7. The JSON-LD Processing Algorithm
8. Markup Examples
9. Markup of RDF Concepts
10. Advanced Concepts
- 10.1 Disjoint Graphs
- 10.2 Acknowledgements
A. References
- A.1 Normative references
- A.2 Informative references

1. How to Read this Document

This document is a detailed specification for a serialization of JSON for Linked data. The document is primarily intended for the following audiences:

Developers that want to encode Microformats, RDFa, or Microdata in a way that is cross-language compatible via JSON.
Developers that want to understand the encoding possibilities.

To understand this specification you must first be familiar with JSON, which is detailed in [RFC4627].

2. Introduction

Write the introduction once all of the technical details are hammered out.
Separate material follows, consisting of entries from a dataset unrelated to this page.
/-! ## putBit -/

@[simp] theorem putBit_pending (a i : Nat) (b : Bool) : (putBit s a i b).pending = s.pending := rfl
@[simp] theorem putBit_fuses (a i : Nat) (b : Bool) : (putBit s a i b).fuses = s.fuses := rfl
@[simp] theorem putBit_now (a i : Nat) (b : Bool) : (putBit s a i b).now = s.now := rfl
@[simp] theorem putBit_tbFrom (a i : Nat) (b : Bool) : (putBit s a i b).tbFrom = s.tbFrom := rfl
@[simp] theorem putBit_wide (a i : Nat) (b : Bool) : (putBit s a i b).wide = s.wide := rfl
@[simp] theorem putBit_bOld (a i : Nat) (b : Bool) : (putBit s a i b).bOld = s.bOld := rfl
@[simp] theorem putBit_capSeq (a i : Nat) (b : Bool) : (putBit s a i b).capSeq = s.capSeq := rfl
@[simp] theorem putBit_furrows (a i : Nat) (b : Bool) : (putBit s a i b).furrows = s.furrows := rfl
@[simp] theorem putBit_delivered (a i : Nat) (b : Bool) : (putBit s a i b).delivered = s.delivered := rfl
@[simp] theorem putBit_trigQ (a i : Nat) (b : Bool) : (putBit s a i b).trigQ = s.trigQ := rfl
@[simp] theorem putBit_stalled (a i : Nat) (b : Bool) : (putBit s a i b).stalled = s.stalled := rfl
@[simp] theorem putBit_hostRead (a i : Nat) (b : Bool) : (putBit s a i b).hostRead = s.hostRead := rfl
@[simp] theorem putBit_cfg (a i : Nat) (b : Bool) : (putBit s a i b).cfg = s.cfg := rfl
@[simp] theorem putBit_msix (a i : Nat) (b : Bool) : (putBit s a i b).msix = s.msix := rfl
@[simp] theorem putBit_outbox (a i : Nat) (b : Bool) : (putBit s a i b).outbox = s.outbox := rfl
@[simp] theorem putBit_freeCtr (a i : Nat) (b : Bool) : (putBit s a i b).freeCtr = s.freeCtr := rfl
@[simp] theorem putBit_frames (a i : Nat) (b : Bool) : (putBit s a i b).frames = s.frames := rfl
@[simp] theorem putBit_nextFrame (a i : Nat) (b : Bool) : (putBit s a i b).nextFrame = s.nextFrame := rfl
@[simp] theorem putBit_openFrame (a i : Nat) (b : Bool) : (putBit s a i b).openFrame = s.openFrame := rfl
@[simp] theorem putBit_dropping (a i : Nat) (b : Bool) : (putBit s a i b).dropping = s.dropping := rfl
@[simp] theorem putBit_withheld (a i : Nat) (b : Bool) : (putBit s a i b).withheld = s.withheld := rfl
@[simp] theorem putBit_outQ (a i : Nat) (b : Bool) : (putBit s a i b).outQ = s.outQ := rfl
@[simp] theorem putBit_inFlight (a i : Nat) (b : Bool) : (putBit s a i b).inFlight = s.inFlight := rfl
@[simp] theorem putBit_deficit (a i : Nat) (b : Bool) : (putBit s a i b).deficit = s.deficit := rfl
@[simp] theorem putBit_rrInput (a i : Nat) (b : Bool) : (putBit s a i b).rrInput = s.rrInput := rfl
@[simp] theorem putBit_rrClass (a i : Nat) (b : Bool) : (putBit s a i b).rrClass = s.rrClass := rfl
@[simp] theorem putBit_downSince (a i : Nat) (b : Bool) : (putBit s a i b).downSince = s.downSince := rfl
@[simp] theorem putBit_stuckSince (a i : Nat) (b : Bool) : (putBit s a i b).stuckSince = s.stuckSince := rfl
@[simp] theorem putBit_gateRun (a i : Nat) (b : Bool) : (putBit s a i b).gateRun = s.gateRun := rfl
@[simp] theorem putBit_streams (a i : Nat) (b : Bool) : (putBit s a i b).streams = s.streams := rfl
@[simp] theorem putBit_macReleased (a i : Nat) (b : Bool) : (putBit s a i b).macReleased = s.macReleased := rfl
@[simp] theorem putBit_rowsOut (a i : Nat) (b : Bool) : (putBit s a i b).rowsOut = s.rowsOut := rfl
@[simp] theorem putBit_tables (a i : Nat) (b : Bool) : (putBit s a i b).tables = s.tables := rfl
@[simp] theorem putBit_tpend (a i : Nat) (b : Bool) : (putBit s a i b).tpend = s.tpend := rfl
@[simp] theorem putBit_tquar (a i : Nat) (b : Bool) : (putBit s a i b).tquar = s.tquar := rfl
@[simp] theorem putBit_polState (a i : Nat) (b : Bool) : (putBit s a i b).polState = s.polState := rfl
@[simp] theorem putBit_heads (a i : Nat) (b : Bool) : (putBit s a i b).heads = s.heads := rfl
@[simp] theorem putBit_verdicts (a i : Nat) (b : Bool) : (putBit s a i b).verdicts = s.verdicts := rfl
@[simp] theorem putBit_learnQ (a i : Nat) (b : Bool) : (putBit s a i b).learnQ = s.learnQ := rfl
@[simp] theorem putBit_trackers (a i : Nat) (b : Bool) : (putBit s a i b).trackers = s.trackers := rfl
@[simp] theorem putBit_sweepPos (a i : Nat) (b : Bool) : (putBit s a i b).sweepPos = s.sweepPos := rfl
@[simp] theorem putBit_sweeps (a i : Nat) (b : Bool) : (putBit s a i b).sweeps = s.sweeps := rfl
@[simp] theorem putBit_lostEvents (a i : Nat) (b : Bool) : (putBit s a i b).lostEvents = s.lostEvents := rfl
@[simp] theorem putBit_harrowPos (a i : Nat) (b : Bool) : (putBit s a i b).harrowPos = s.harrowPos := rfl
@[simp] theorem putBit_harrowFlags (a i : Nat) (b : Bool) : (putBit s a i b).harrowFlags = s.harrowFlags := rfl
@[simp] theorem putBit_gateFaults (a i : Nat) (b : Bool) : (putBit s a i b).gateFaults = s.gateFaults := rfl
@[simp] theorem putBit_slots (a i : Nat) (b : Bool) : (putBit s a i b).slots = s.slots := rfl
@[simp] theorem putBit_deadSlots (a i : Nat) (b : Bool) : (putBit s a i b).deadSlots = s.deadSlots := rfl
@[simp] theorem putBit_rxStates (a i : Nat) (b : Bool) : (putBit s a i b).rxStates = s.rxStates := rfl
@[simp] theorem putBit_txStates (a i : Nat) (b : Bool) : (putBit s a i b).txStates = s.txStates := rfl
@[simp] theorem putBit_sendQ (a i : Nat) (b : Bool) : (putBit s a i b).sendQ = s.sendQ := rfl
@[simp] theorem putBit_seen (a i : Nat) (b : Bool) : (putBit s a i b).seen = s.seen := rfl
@[simp] theorem putBit_tick (a i : Nat) (b : Bool) : (putBit s a i b).tick = s.tick := rfl
@[simp] theorem putBit_activeAt (a i : Nat) (b : Bool) : (putBit s a i b).activeAt = s.activeAt := rfl
@[simp] theorem putBit_tplSeq (a i : Nat) (b : Bool) : (putBit s a i b).tplSeq = s.tplSeq := rfl
@[simp] theorem putBit_can (a i : Nat) (b : Bool) : (putBit s a i b).can = s.can := rfl
@[simp] theorem putBit_canReq (a i : Nat) (b : Bool) : (putBit s a i b).canReq = s.canReq := rfl
@[simp] theorem putBit_canReqNext (a i : Nat) (b : Bool) : (putBit s a i b).canReqNext = s.canReqNext := rfl
@[simp] theorem putBit_canQueue (a i : Nat) (b : Bool) : (putBit s a i b).canQueue = s.canQueue := rfl
@[simp] theorem putBit_canLimits (a i : Nat) (b : Bool) : (putBit s a i b).canLimits = s.canLimits := rfl
@[simp] theorem putBit_lin (a i : Nat) (b : Bool) : (putBit s a i b).lin = s.lin := rfl
@[simp] theorem putBit_linMark (a i : Nat) (b : Bool) : (putBit s a i b).linMark = s.linMark := rfl
@[simp] theorem putBit_timeFine (a i : Nat) (b : Bool) : (putBit s a i b).timeFine = s.timeFine := rfl
@[simp] theorem putBit_mac (a i : Nat) (b : Bool) : (putBit s a i b).mac = s.mac := rfl
@[simp] theorem putBit_fcSentAt (a i : Nat) (b : Bool) : (putBit s a i b).fcSentAt = s.fcSentAt := rfl
@[simp] theorem putBit_clusters (a i : Nat) (b : Bool) : (putBit s a i b).clusters = s.clusters := rfl
@[simp] theorem putBit_keepAwake (a i : Nat) (b : Bool) : (putBit s a i b).keepAwake = s.keepAwake := rfl
@[simp] theorem putBit_trxMode (a i : Nat) (b : Bool) : (putBit s a i b).trxMode = s.trxMode := rfl
@[simp] theorem putBit_armed (a i : Nat) (b : Bool) : (putBit s a i b).armed = s.armed := rfl
@[simp] theorem putBit_fwWait (a i : Nat) (b : Bool) : (putBit s a i b).fwWait = s.fwWait := rfl
@[simp] theorem putBit_fwFrom (a i : Nat) (b : Bool) : (putBit s a i b).fwFrom = s.fwFrom := rfl
@[simp] theorem putBit_failsafe (a i : Nat) (b : Bool) : (putBit s a i b).failsafe = s.failsafe := rfl
@[simp] theorem putBit_heartbeatAt (a i : Nat) (b : Bool) : (putBit s a i b).heartbeatAt = s.heartbeatAt := rfl
@[simp] theorem putBit_latched (a i : Nat) (b : Bool) : (putBit s a i b).latched = s.latched := rfl
@[simp] theorem putBit_linWakeCmd (a i : Nat) (b : Bool) : (putBit s a i b).linWakeCmd = s.linWakeCmd := rfl
@[simp] theorem putBit_wakeHints (a i : Nat) (b : Bool) : (putBit s a i b).wakeHints = s.wakeHints := rfl
@[simp] theorem putBit_laneQ (a i : Nat) (b : Bool) : (putBit s a i b).laneQ = s.laneQ := rfl
@[simp] theorem putBit_lanes (a i : Nat) (b : Bool) : (putBit s a i b).lanes = s.lanes := rfl
@[simp] theorem putBit_macOut (a i : Nat) (b : Bool) : (putBit s a i b).macOut = s.macOut := rfl
@[simp] theorem putBit_laneSeq (a i : Nat) (b : Bool) : (putBit s a i b).laneSeq = s.laneSeq := rfl
@[simp] theorem putBit_keys (a i : Nat) (b : Bool) : (putBit s a i b).keys = s.keys := rfl
@[simp] theorem putBit_keysRetired (a i : Nat) (b : Bool) : (putBit s a i b).keysRetired = s.keysRetired := rfl
@[simp] theorem putBit_keysSaving (a i : Nat) (b : Bool) : (putBit s a i b).keysSaving = s.keysSaving := rfl
@[simp] theorem putBit_keyRecs (a i : Nat) (b : Bool) : (putBit s a i b).keyRecs = s.keyRecs := rfl
@[simp] theorem putBit_fvSaved (a i : Nat) (b : Bool) : (putBit s a i b).fvSaved = s.fvSaved := rfl
@[simp] theorem putBit_roots (a i : Nat) (b : Bool) : (putBit s a i b).roots = s.roots := rfl
@[simp] theorem putBit_fuseLc (a i : Nat) (b : Bool) : (putBit s a i b).fuseLc = s.fuseLc := rfl
@[simp] theorem putBit_fuseEpoch (a i : Nat) (b : Bool) : (putBit s a i b).fuseEpoch = s.fuseEpoch := rfl
@[simp] theorem putBit_cvRun (a i : Nat) (b : Bool) : (putBit s a i b).cvRun = s.cvRun := rfl
@[simp] theorem putBit_ledger (a i : Nat) (b : Bool) : (putBit s a i b).ledger = s.ledger := rfl
@[simp] theorem putBit_roster (a i : Nat) (b : Bool) : (putBit s a i b).roster = s.roster := rfl
@[simp] theorem putBit_unrostered (a i : Nat) (b : Bool) : (putBit s a i b).unrostered = s.unrostered := rfl
@[simp] theorem putBit_awaitTest (a i : Nat) (b : Bool) : (putBit s a i b).awaitTest = s.awaitTest := rfl
@[simp] theorem putBit_fallow (a i : Nat) (b : Bool) : (putBit s a i b).fallow = s.fallow := rfl
@[simp] theorem putBit_stallRetry (a i : Nat) (b : Bool) : (putBit s a i b).stallRetry = s.stallRetry := rfl
@[simp] theorem putBit_monLive (a i : Nat) (b : Bool) : (putBit s a i b).monLive = s.monLive := rfl
@[simp] theorem putBit_pace (a i : Nat) (b : Bool) : (putBit s a i b).pace = s.pace := rfl
@[simp] theorem putBit_banks (a i : Nat) (b : Bool) : (putBit s a i b).banks = s.banks := rfl
@[simp] theorem putBit_settings (a i : Nat) (b : Bool) : (putBit s a i b).settings = s.settings := rfl
@[simp] theorem putBit_settingsOld (a i : Nat) (b : Bool) : (putBit s a i b).settingsOld = s.settingsOld := rfl
@[simp] theorem putBit_turn (a i : Nat) (b : Bool) : (putBit s a i b).turn = s.turn := rfl
@[simp] theorem putBit_updArmedAt (a i : Nat) (b : Bool) : (putBit s a i b).updArmedAt = s.updArmedAt := rfl
@[simp] theorem putBit_linkSeq (a i : Nat) (b : Bool) : (putBit s a i b).linkSeq = s.linkSeq := rfl
@[simp] theorem putBit_links (a i : Nat) (b : Bool) : (putBit s a i b).links = s.links := rfl
@[simp] theorem putBit_remoteAcc (a i : Nat) (b : Bool) : (putBit s a i b).remoteAcc = s.remoteAcc := rfl
@[simp] theorem putBit_remoteTag (a i : Nat) (b : Bool) : (putBit s a i b).remoteTag = s.remoteTag := rfl
@[simp] theorem putBit_remoteIn (a i : Nat) (b : Bool) : (putBit s a i b).remoteIn = s.remoteIn := rfl
@[simp] theorem putBit_pair (a i : Nat) (b : Bool) : (putBit s a i b).pair = s.pair := rfl
@[simp] theorem putBit_htxStalled (a i : Nat) (b : Bool) : (putBit s a i b).htxStalled = s.htxStalled := rfl
@[simp] theorem putBit_hrxSignal (a i : Nat) (b : Bool) : (putBit s a i b).hrxSignal = s.hrxSignal := rfl
@[simp] theorem putBit_sup (a i : Nat) (b : Bool) : (putBit s a i b).sup = s.sup := rfl
@[simp] theorem putBit_power (a i : Nat) (b : Bool) : (putBit s a i b).power = s.power := rfl
@[simp] theorem putBit_winKept (a i : Nat) (b : Bool) : (putBit s a i b).winKept = s.winKept := rfl
@[simp] theorem putBit_yields (a i : Nat) (b : Bool) : (putBit s a i b).yields = s.yields := rfl
@[simp] theorem putBit_cmds (a i : Nat) (b : Bool) : (putBit s a i b).cmds = s.cmds := rfl
@[simp] theorem putBit_grpOwn (a i : Nat) (b : Bool) : (putBit s a i b).grpOwn = s.grpOwn := rfl
@[simp] theorem putBit_rrCell (a i : Nat) (b : Bool) : (putBit s a i b).rrCell = s.rrCell := rfl
@[simp] theorem putBit_rrBlock (a i : Nat) (b : Bool) : (putBit s a i b).rrBlock = s.rrBlock := rfl
@[simp] theorem putBit_mbLast (a i : Nat) (b : Bool) : (putBit s a i b).mbLast = s.mbLast := rfl
@[simp] theorem putBit_tickAt (a i : Nat) (b : Bool) : (putBit s a i b).tickAt = s.tickAt := rfl
@[simp] theorem putBit_heldFrom (a i : Nat) (b : Bool) : (putBit s a i b).heldFrom = s.heldFrom := rfl
@[simp] theorem putBit_drained (a i : Nat) (b : Bool) : (putBit s a i b).drained = s.drained := rfl
@[simp] theorem putBit_crossings (a i : Nat) (b : Bool) : (putBit s a i b).crossings = s.crossings := rfl
@[simp] theorem putBit_handledAt (a i : Nat) (b : Bool) : (putBit s a i b).handledAt = s.handledAt := rfl
@[simp] theorem putBit_sampledAt (a i : Nat) (b : Bool) : (putBit s a i b).sampledAt = s.sampledAt := rfl
@[simp] theorem putBit_hrxErrs (a i : Nat) (b : Bool) : (putBit s a i b).hrxErrs = s.hrxErrs := rfl
@[simp] theorem putBit_regsAt (a i : Nat) (b : Bool) : (putBit s a i b).regsAt = s.regsAt := rfl
@[simp] theorem putBit_escBuf (a i : Nat) (b : Bool) : (putBit s a i b).escBuf = s.escBuf := rfl
@[simp] theorem putBit_recFaulty (a i : Nat) (b : Bool) : (putBit s a i b).recFaulty = s.recFaulty := rfl
@[simp] theorem putBit_held (a i : Nat) (b : Bool) : (putBit s a i b).held = s.held := rfl
@[simp] theorem putBit_retained (a i : Nat) (b : Bool) : (putBit s a i b).retained = s.retained := rfl
@[simp] theorem putBit_relWait (a i : Nat) (b : Bool) : (putBit s a i b).relWait = s.relWait := rfl
@[simp] theorem putBit_movedAt (a i : Nat) (b : Bool) : (putBit s a i b).movedAt = s.movedAt := rfl
@[simp] theorem putBit_timeLog (a i : Nat) (b : Bool) : (putBit s a i b).timeLog = s.timeLog := rfl
@[simp] theorem putBit_fallowKnown (a i : Nat) (b : Bool) : (putBit s a i b).fallowKnown = s.fallowKnown := rfl
@[simp] theorem putBit_keyWork (a i : Nat) (b : Bool) : (putBit s a i b).keyWork = s.keyWork := rfl
@[simp] theorem putBit_drbg (a i : Nat) (b : Bool) : (putBit s a i b).drbg = s.drbg := rfl
@[simp] theorem putBit_maskGen (a i : Nat) (b : Bool) : (putBit s a i b).maskGen = s.maskGen := rfl
@[simp] theorem putBit_busy (a i : Nat) (b : Bool) : (putBit s a i b).busy = s.busy := rfl
@[simp] theorem putBit_setNow (a i : Nat) (b : Bool) : (putBit s a i b).setNow = s.setNow := rfl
Explain why JSON-LD is designed as a light-weight mechanism to express RDFa, Microformats and Microdata. It is primarily intended as a way to express Linked Data in Javascript environments as well as a way to pass Linked Data to and from Web services. It is designed to be as simple as possible, utilizing the large number of JSON parsers (and understanding) that is out there already. It is designed to be able to express key-value pairs, RDF data, Microformats data, and Microdata (that is, every data model currently in use) using one unified format. It does not require anyone to change their JSON, but easily add meaning by adding context in a way that is out-of-band - it is designed to not disturb already deployed systems running on JSON, but provide a smooth migration path from JSON to JSON with added semantics. Finally, the format is intended to be fast to parse, fast to generate, stream-based and document-based processing compatible, and require a tiny memory footprint in order to operate.

3. Design Goals

A number of design considerations were explored during the creation of this markup language:

Simplicity: Developers don't need to know RDF in order to use the basic functionality provided by JSON-LD.
Compatibility: The JSON-LD markup should be 100% compatible with JSON.
Expressiveness: All major RDF concepts must be expressible via the JSON-LD syntax.
Terseness: The JSON-LD syntax must be very terse and human readable.
Zero Edits: JSON-LD provides a mechanism that allows developers to specify context in a way that is out-of-band. This allows organizations that have already deployed large JSON-based infrastructure to add meaning to their JSON in a way that is not disruptive to their day-to-day operations and is transparent to their current customers.
Streaming: The format supports both document-based and stream-based processing.

4. Design Rationale

The following section outlines the rationale behind the JSON-LD markup language.

4.1 Map Terms to IRIs

Establishing a mechanism to map JSON values to IRIs will help in the mapping of JSON objects to RDF. This does not mean that JSON-LD must be restrictive in declaring a set of terms, rather, experimentation and innovation should be supported as part of the core design of JSON-LD. There are, however, a number of very small design criterial that can ensure that developers will generate good RDF data that will create value for the greater semantic web community and JSON/REST-based Web Services community.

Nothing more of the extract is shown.